На этот раз мое постыдное социальное происхождение не сыграло роковой для меня роли. Я срезался на первом же экзамене по литературе. «Железный поток» Серафимовича – тема, доставшаяся мне по билету, сгубила меня. Я написал, что это скучный, плохой роман, в котором нет ни одного запоминающегося героя. Расцарапанный собственным свободомыслием, я наивно трепал своими молочными зубами произведение, считавшееся в те годы классическим. Тройка, поставленная за это сочинение, не позволила мне набрать проходной балл, установленный для моей категории.

Легкомыслие юности благословенно – оно порождает бесстрашные поступки, о которых потом принято говорить, что они закономерны. И в них действительно есть святая закономерность легкомыслия.

Мои деньги были на излете. В последней папиросной коробке лежали восемь рублевых бумажек – восемь дней жизни. Разменяв их в ларьках на мелочь и уложив ее столбиками по пятьдесят копеек, я удвоил свой капитал.

Мысль о возвращении домой, в Харьков, даже не приходила мне в голову. Я был в том состоянии непоколебимого физиологического безрассудства, которое повергает в ярость пожилых людей.

– На что вы рассчитываете? – спрашивает старик у юноши.

Юноша не может ответить, ибо он ни на что не рассчитывает и одновременно рассчитывает на все. На то, что он найдет на улице бумажник. На то, что внезапно распахнется дверь его комнаты, войдет запыхавшийся человек и скажет: у нас есть для вас прекрасная работа, убедительная просьба не отказываться. В расчеты юноши входят утреннее солнце, полдень, вечер, ночь. И личное бессмертие.

Забрав документы из института, я почувствовал облегчение. Четыре года подряд я делал все, что мог. С меня хватит, сказал я себе.
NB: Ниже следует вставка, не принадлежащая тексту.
/-- The "highest non-zero address" query: the largest RAM address whose cell is not 0, none when every cell is 0. R34 (decision
D26). -/
def Obligations.HighestNonZeroAddress : Prop :=
  ∀ (s : State) (a : Nat),
    (highestNonZeroAddress s = some a ↔ s.InRam a ∧ s.ramAt a ≠ 0 ∧ ∀ c, a < c → s.InRam c → s.ramAt c = 0) ∧
    (highestNonZeroAddress s = none ↔ ∀ c, s.InRam c → s.ramAt c = 0)

/-- In a final state every `tick(false)` and every step leaves the state as it is; a faulted state is not final. R85 (decision
D29). -/
def Obligations.FinalStateStays : Prop :=
  ∀ s : State,
    (s.Final → (∀ n, ticks n s = s) ∧ step s = .next s) ∧ (s.fault ≠ none → ¬ s.Final)

/-- Resuming after HLT in continuous mode: the first resume runs one tick, which sets HALT again at T = 3, and the run stands still;
the second resume runs on to the end of the cycle, eleven ticks later. R157, R129 (decisions D1, D2, D11, D12). -/
def Obligations.HltResumesAtSecondRequest : Prop :=
  ∀ s : State, s.fault = none → s.HasReferenceFirmware → s.drive = .continuous → s.halt = .high → s.phase = .low →
    s.t = 2 → irOpcode s.ir = s.hltOpcode.value →
    (∀ n, ticks (n + 1) (setHaltInput .low s) = { s with phase := .high, t := 3, cw := 0x0001 }) ∧
    ticks 11 (setHaltInput .low { s with phase := .high, t := 3, cw := 0x0001 }) =
      { s with phase := .low, t := 0, cw := 0x2002, halt := .low }

/-- The instruction step of R84 from the start of a cycle of the reference firmware: under an instruction other than HLT it gives
the state that the instruction's meaning gives in single-step mode; under HLT it stops after the fourth tick, at T = 2
with the HLT word fetched and HALT HIGH. R84, R116, R129 (decisions D1, D2, D28). -/
def Obligations.InstructionStepRunsOneInstruction : Prop :=
  ∀ (s : State) (i : Instr), s.Ready → s.drive = .singleStep → decodeCell s.hltOpcode (s.ramAt s.pc.toNat) = i →
    if i.opcode s.hltOpcode = s.hltOpcode.value then
      instructionStep s = { s with
        mar := s.pc, ir := (s.ramAt s.pc.toNat) &&& 0x00FF, pc := s.pc + 1,
        bus := (s.ramAt s.pc.toNat).setWidth 8, halt := .high, t := 2, cw := 0x0001 }
    else exec i s = .next (instructionStep s)

/-! The instructions. `s.Ready` is the start of an instruction cycle of the reference firmware with ticks running: PHASE LOW, T 0, no
fault, PC in RAM, and HALT LOW or single-step mode (R116). Every statement here rests on the reference firmware (decision
D1), as spec/00_scope.md R5 says, and holds for every HLT opcode (decision D2): an unassigned row whose number HLT takes has
opcode 15 (log 3). -/

/-- NOP and the unassigned opcodes do the fetch and nothing more. R119, R130, R116 (decisions D1, D21). -/
def Obligations.IdleInstructionsOnlyFetch : Prop :=
  ∀ (s : State) (x : Nibble) (i : Instr) (op : Nibble), s.Ready →
    (i, op) ∈ [(Instr.nop x, 0),
      (.unassigned10 x, if s.hltOpcode = .ten then 15 else 10), (.unassigned11 x, if s.hltOpcode = .eleven then 15 else 11),
      (.unassigned12 x, if s.hltOpcode = .twelve then 15 else 12), (.unassigned13 x, if s.hltOpcode = .thirteen then 15 else 13),
      (.unassigned14 x, if s.hltOpcode = .fourteen then 15 else 14)] →
    exec i s = .next { s with
      mar := s.pc, ir := (op ++ x : Byte).setWidth 16, pc := s.pc + 1, bus := op ++ x, cw := 0x2002 }

/-- LDA loads the low byte of the cell its operand names. R120, R116 (decisions D1, D7). -/
def Obligations.LdaLoadsAccumulator : Prop :=
  ∀ (s : State) (n : Nibble), s.Ready → s.InRam n.toNat →
    exec (.lda n) s = .next { s with
      a := (s.ramAt n.toNat).setWidth 8, bus := (s.ramAt n.toNat).setWidth 8,
      mar := n.setWidth 8, ir := (1#4 ++ n : Byte).setWidth 16, pc := s.pc + 1, cw := 0x2002 }

/-- ADD adds the low byte of the cell to A: ZF is the zero of the wrapped sum, CF its carry, and B keeps the addend. R121, R116
(decisions D1, D3, D7). -/
def Obligations.AddAddsAndSetsFlags : Prop :=
  ∀ (s : State) (n : Nibble) (v : Byte), s.Ready → s.InRam n.toNat → v = (s.ramAt n.toNat).setWidth 8 →
    exec (.add n) s = .next { s with
      a := s.a + v, b := v, bus := s.a + v, aluRes := s.a + v,
      aluZ := decide ((s.a.toNat + v.toNat) % 256 = 0), aluC := decide (255 < s.a.toNat + v.toNat),
      flags := packFlags (decide ((s.a.toNat + v.toNat) % 256 = 0)) (decide (255 < s.a.toNat + v.toNat)),
      mar := n.setWidth 8, ir := (2#4 ++ n : Byte).setWidth 16, pc := s.pc + 1, cw := 0x2002 }

/-- SUB subtracts the low byte of the cell from A: ZF = 1 iff they are equal, CF = 1 iff there is no borrow, and B keeps the
subtrahend. R122, R116 (decisions D1, D3, D4, D7). -/
def Obligations.SubSubtractsAndSetsFlags : Prop :=
  ∀ (s : State) (n : Nibble) (v : Byte), s.Ready → s.InRam n.toNat → v = (s.ramAt n.toNat).setWidth 8 →
    exec (.sub n) s = .next { s with
      a := s.a - v, b := v, bus := s.a - v, aluRes := s.a - v,
      aluZ := decide (s.a = v), aluC := decide (v.toNat ≤ s.a.toNat),
      flags := packFlags (decide (s.a = v)) (decide (v.toNat ≤ s.a.toNat)),
      mar := n.setWidth 8, ir := (3#4 ++ n : Byte).setWidth 16, pc := s.pc + 1, cw := 0x2002 }

/-- STA stores A in the cell its operand names, clearing bits 15:8; a fetch of that cell by a later instruction gets the new
word. R123, R116, R52, R155 (decision D1). -/
def Obligations.StaStoresAccumulator : Prop :=
  ∀ (s : State) (n : Nibble), s.Ready → s.InRam n.toNat →
    ∃ t, exec (.sta n) s = .next t ∧
      t = { s with
        ram := t.ram, bus := s.a,
        mar := n.setWidth 8, ir := (4#4 ++ n : Byte).setWidth 16, pc := s.pc + 1, cw := 0x2002 } ∧
      t.ramAt n.toNat = s.a.setWidth 16 ∧ (∀ a, a ≠ n.toNat → t.ramAt a = s.ramAt a) ∧
      (t.pc = n.setWidth 8 → t.nextInstr = some (decode s.hltOpcode s.a))

/-- LDI loads its operand, zero-extended. R124, R116, R59 (decision D1). -/
def Obligations.LdiLoadsImmediate : Prop :=
  ∀ (s : State) (n : Nibble), s.Ready →
    exec (.ldi n) s = .next { s with
      a := n.setWidth 8, bus := n.setWidth 8,
      mar := s.pc, ir := (5#4 ++ n : Byte).setWidth 16, pc := s.pc + 1, cw := 0x2002 }

/-- JMP always jumps, JC iff CF was 1 and JZ iff ZF was 1 when the instruction began: PC takes the operand, an absolute address 0 to
15, and MAR keeps the jump's own address; an untaken jump does the fetch and nothing more. R125, R126, R127, R116 (decisions
D1, D3). -/
def Obligations.JumpsLoadPc : Prop :=
  ∀ (s : State) (n : Nibble) (i : Instr) (op : Nibble) (c : Bool), s.Ready →
    (i, op, c) ∈ [(Instr.jmp n, 6, true), (.jc n, 7, s.flags.getLsbD 0), (.jz n, 8, s.flags.getLsbD 1)] →
    exec i s = .next { s with
      pc := if c then n.setWidth 8 else s.pc + 1
      bus := if c then n.setWidth 8 else op ++ n
      mar := s.pc, ir := (op ++ n : Byte).setWidth 16, cw := 0x2002 }

/-- OUT copies A to OUT. R128, R116 (decision D1). -/
def Obligations.OutCopiesAccumulator : Prop :=
  ∀ (s : State) (x : Nibble), s.Ready →
    exec (.out x) s = .next { s with
      out := s.a, bus := s.a, mar := s.pc, ir := (9#4 ++ x : Byte).setWidth 16, pc := s.pc + 1, cw := 0x2002 }

/-- HLT sets HALT: a continuous run stops at PHASE LOW, T = 2 with the HLT word fetched, and is then final; in single-step mode the
cycle runs to its end. PC stands past the HLT word in both. R129, R116 (decisions D1, D2, D12, D29). -/
def Obligations.HltRequestsHalt : Prop :=
  ∀ (s : State) (x : Nibble), s.Ready →
    ∃ t, exec (.hlt x) s = .next t ∧
      t = { s with
        halt := .high, mar := s.pc, ir := (s.hltOpcode.value ++ x : Byte).setWidth 16, pc := s.pc + 1,
        bus := s.hltOpcode.value ++ x,
        t := match s.drive with
          | .continuous => 2
          | .singleStep => 0
        cw := match s.drive with
          | .continuous => 0x0001
          | .singleStep => 0x2002 } ∧
      (s.drive = .continuous → t.Final)

/-- With PC outside RAM the fetch faults at T1: T0 has put PC in MAR and on the Bus, and nothing else of the instruction happens.
So every instruction and the step itself answer. R117, R133, R38 (decisions D1, D22). -/
def Obligations.FetchOutsideRamFaults : Prop :=
  ∀ (s : State) (i : Instr), s.fault = none → s.AtCycleStart → ¬ s.Frozen → s.HasReferenceFirmware →
    s.ramSize ≤ s.pc.toNat →
    exec i s = .next { s with
      mar := s.pc, bus := s.pc, phase := .high, t := 1, cw := 0x1028, fault := some .outOfRange } ∧
    step s = .next { s with
      mar := s.pc, bus := s.pc, phase := .high, t := 1, cw := 0x1028, fault := some .outOfRange }

/-- LDA, ADD, SUB and STA with an operand outside RAM fault at T3: the fetch is done, MAR and the Bus hold the operand, and nothing
else of the instruction happens. R117, R133, R38 (decisions D1, D22). -/
def Obligations.OperandOutsideRamFaults : Prop :=
  ∀ (s : State) (n : Nibble) (i : Instr) (op : Nibble) (w : ControlWord), s.Ready → s.ramSize ≤ n.toNat →
    (i, op, w) ∈ [(Instr.lda n, 1, 0x0048), (.add n, 2, 0x0408), (.sub n, 3, 0x0408), (.sta n, 4, 0x0084)] →
    exec i s = .next { s with
      mar := n.setWidth 8, bus := n.setWidth 8, ir := (op ++ n : Byte).setWidth 16, pc := s.pc + 1,
      phase := .high, t := 3, cw := w, fault := some .outOfRange }

/-- Where no instruction runs: a frozen continuous run stays as it is under every instruction and every step, and a faulted state
answers the stop engineFaulted with its kind. R65, R30, R133 (decision D22). Those rules say that nothing changes after a fault;
that the model answers a stop there, and not the same state, is the model's own choice (log 9). -/
def Obligations.FrozenAndFaultedStates : Prop :=
  ∀ (s : State) (i : Instr),
    (s.fault = none → s.drive = .continuous → s.halt = .high → exec i s = .next s ∧ step s = .next s) ∧
    ∀ k, s.fault = some k → exec i s = .fault (.engineFaulted k) ∧ step s = .fault (.engineFaulted k)

/-! Frames, at the start of a cycle of the reference firmware (R116: "Every state component an instruction's rule does not name keeps
the value it had after T1"; R118). They hold for every next state `exec` gives there: the cycle run to its end, a frozen run,
and a fault of R117. MAR, IR, PC, the Bus, PHASE, T and CW are written by the fetch of every instruction. -/

/-- NOP, the unassigned opcodes, OUT, HLT, JMP, JC and JZ change no data register but OUT, no flag, no ALU value and no cell of RAM;
of them only OUT changes OUT and only HLT changes HALT. -/
def Obligations.FrameIdleOutputJumpsAndHalt : Prop :=
  ∀ (s t : State) (n : Nibble) (i : Instr), s.AtCycleStart → s.HasReferenceFirmware →
    i ∈ [Instr.nop n, .unassigned10 n, .unassigned11 n, .unassigned12 n, .unassigned13 n, .unassigned14 n, .out n,
      .hlt n, .jmp n, .jc n, .jz n] →
    exec i s = .next t →
    t.a = s.a ∧ t.b = s.b ∧ t.flags = s.flags ∧ (i ≠ .out n → t.out = s.out) ∧
    t.aluRes = s.aluRes ∧ t.aluZ = s.aluZ ∧ t.aluC = s.aluC ∧
    (i ≠ .hlt n → t.halt = s.halt) ∧ t.freq = s.freq ∧ t.drive = s.drive ∧
    t.ramSize = s.ramSize ∧ t.hltOpcode = s.hltOpcode ∧ t.romA = s.romA ∧ t.romB = s.romB ∧ (t.fault = none ∨ t.fault = some .outOfRange) ∧
    ∀ a, t.ramAt a = s.ramAt a

/-- LDA and LDI change A and no other data register, no flag, no ALU value and no cell of RAM. -/
def Obligations.FrameAccumulatorLoads : Prop :=
  ∀ (s t : State) (n : Nibble) (i : Instr), s.AtCycleStart → s.HasReferenceFirmware →
    i ∈ [Instr.lda n, .ldi n] → exec i s = .next t →
    t.b = s.b ∧ t.flags = s.flags ∧ t.out = s.out ∧
    t.aluRes = s.aluRes ∧ t.aluZ = s.aluZ ∧ t.aluC = s.aluC ∧
    t.halt = s.halt ∧ t.freq = s.freq ∧ t.drive = s.drive ∧ t.ramSize = s.ramSize ∧ t.hltOpcode = s.hltOpcode ∧
    t.romA = s.romA ∧ t.romB = s.romB ∧ (t.fault = none ∨ t.fault = some .outOfRange) ∧
    ∀ a, t.ramAt a = s.ramAt a

/-- ADD and SUB change A, B, FLAGS and the ALU's values, and no other data register and no cell of RAM. -/
def Obligations.FrameArithmetic : Prop :=
  ∀ (s t : State) (n : Nibble) (i : Instr), s.AtCycleStart → s.HasReferenceFirmware →
    i ∈ [Instr.add n, .sub n] → exec i s = .next t →
    t.out = s.out ∧
    t.halt = s.halt ∧ t.freq = s.freq ∧ t.drive = s.drive ∧ t.ramSize = s.ramSize ∧ t.hltOpcode = s.hltOpcode ∧
    t.romA = s.romA ∧ t.romB = s.romB ∧ (t.fault = none ∨ t.fault = some .outOfRange) ∧
    ∀ a, t.ramAt a = s.ramAt a

/-- STA changes no data register, no flag and no ALU value, and no cell of RAM but the one its operand names; it changes none at all
when it faults. -/
def Obligations.FrameStore : Prop :=
  ∀ (s t : State) (n : Nibble), s.AtCycleStart → s.HasReferenceFirmware → exec (.sta n) s = .next t →
    t.a = s.a ∧ t.b = s.b ∧ t.flags = s.flags ∧ t.out = s.out ∧
    t.aluRes = s.aluRes ∧ t.aluZ = s.aluZ ∧ t.aluC = s.aluC ∧
    t.halt = s.halt ∧ t.freq = s.freq ∧ t.drive = s.drive ∧ t.ramSize = s.ramSize ∧ t.hltOpcode = s.hltOpcode ∧
    t.romA = s.romA ∧ t.romB = s.romB ∧ (t.fault = none ∨ t.fault = some .outOfRange) ∧
    (∀ a, a ≠ n.toNat → t.ramAt a = s.ramAt a) ∧
    (t.fault = some .outOfRange → ∀ a, t.ramAt a = s.ramAt a)

/-! The machine. -/

/-- A step at the start of a cycle is the meaning of the instruction that the cell at PC decodes to; anywhere else it goes on with the
cycle in progress, tick by tick, and answers the fault after one (log 8). R16, R58, R116. -/
def Obligations.StepRunsDecodedInstruction : Prop :=
  (∀ (s : State) (i : Instr), s.AtCycleStart → s.InRam s.pc.toNat → decodeCell s.hltOpcode (s.ramAt s.pc.toNat) = i →
    step s = exec i s) ∧
  ∀ s : State, ¬ (s.AtCycleStart ∧ s.InRam s.pc.toNat) → step s = resume s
Живут же люди и без высшего образования!

Теперь у меня оказалась пропасть свободного времени. Можно было, наконец, осмотреть Ленинград. Мне много раз говорили, что осмотр надо начинать с вышки Исаакиевского собора.

Взобравшись на вышку, я не думал, как Растиньяк над Парижем, что подо мной лежит город, который я должен покорить. Найдется же, думал я. в этой равнодушной панораме крохотное местечко и для меня. Не может не найтись!

– Давай поговорим, – волнуясь, сказал я ему. – Ты меня не узнаешь?

– Вы на кого-то похожи, – ответил он, небрежно вглядываясь в меня.

– Посмотри внимательней.

– Голос мне кажется знакомым, – сказал он. – Где-то я уже слышал его.

– А лицо?

– Не могу припомнить.

– Ладно. Черт с ним. Наверное, я сильно изменился. Ты видишь этот шрам на нижней скуле?

– Вижу.

– У тебя такой же.

– Бывает, – сказал он.

– Откуда у тебя этот шрам? Погоди. Я сам скажу. Когда тебе было четыре года, ты простудил желёзку, объевшись на Рыбной улице, в лавочке Яроцкого, мороженым. Твой отец…

– Вы знали моих родителей? – быстро спросил он.

– Я был их сыном.

– Да ну вас, – сказал он. – У меня никогда не было третьего брата.

– И у меня.

– В общем, так, – сказал он нетерпеливо. – Вам что-нибудь от меня нужно?

– Нужно.

– Что именно?

– Поговори со мной. Мне надо понять, кто ты такой. Я знаю о тебе все, но не все понимаю. Ведь я же могу быть полезен тебе.

– Если вы имеете в виду советы, то мне их хватает.

– Пойми, я знаю, чем все кончится!

– В каком смысле? – лениво спросил он.

– Я знаю, через что тебе придется пройти. Ты содрогнешься, если я тебе расскажу.

Он улыбнулся.

– Все старики почему-то любят пугать молодых людей. Еще скажите, что я пришел на готовенькое и что в ваше время было лучше.

– Мое время – это твое время! – отчаянным голосом сказал я ему. – Поверь, пожалуйста, в чудо: я – это ты!

Впервые он посмотрел на меня внимательно.

– Сколько вам лет?

– Шестьдесят.

– Неплохо, – сказал он. – Значит, впереди у меня целых сорок лет.

– Дурак! – крикнул я. – Ты не успеешь оглянуться, как они пролетят.

– Вот это уже пошлость, – сказал он. – И я бы не хотел даже в шестьдесят лет произносить подобные штучки.

– Ты прав, – сказал я. – Извини меня… Это ужасно, что мы не можем с тобой договориться. Неужели тебя не волнует твое будущее?

– Можно задать вам один вопрос? – спросил он.

Я кивнул.

– Вы женаты?

– Да.

– На Кате?

– Нет.

Он потерял ко мне всякий интерес.

– И это все? – изумился я. – Ведь нас разделяют четыре десятилетия! Спроси что-нибудь еще.

Я отчетливо видел, что надоел ему. Я знал, что он торопится во Владимирский клуб, где должен был, впервые в жизни, поставить в рулетку «на красное» свои последние три рубля.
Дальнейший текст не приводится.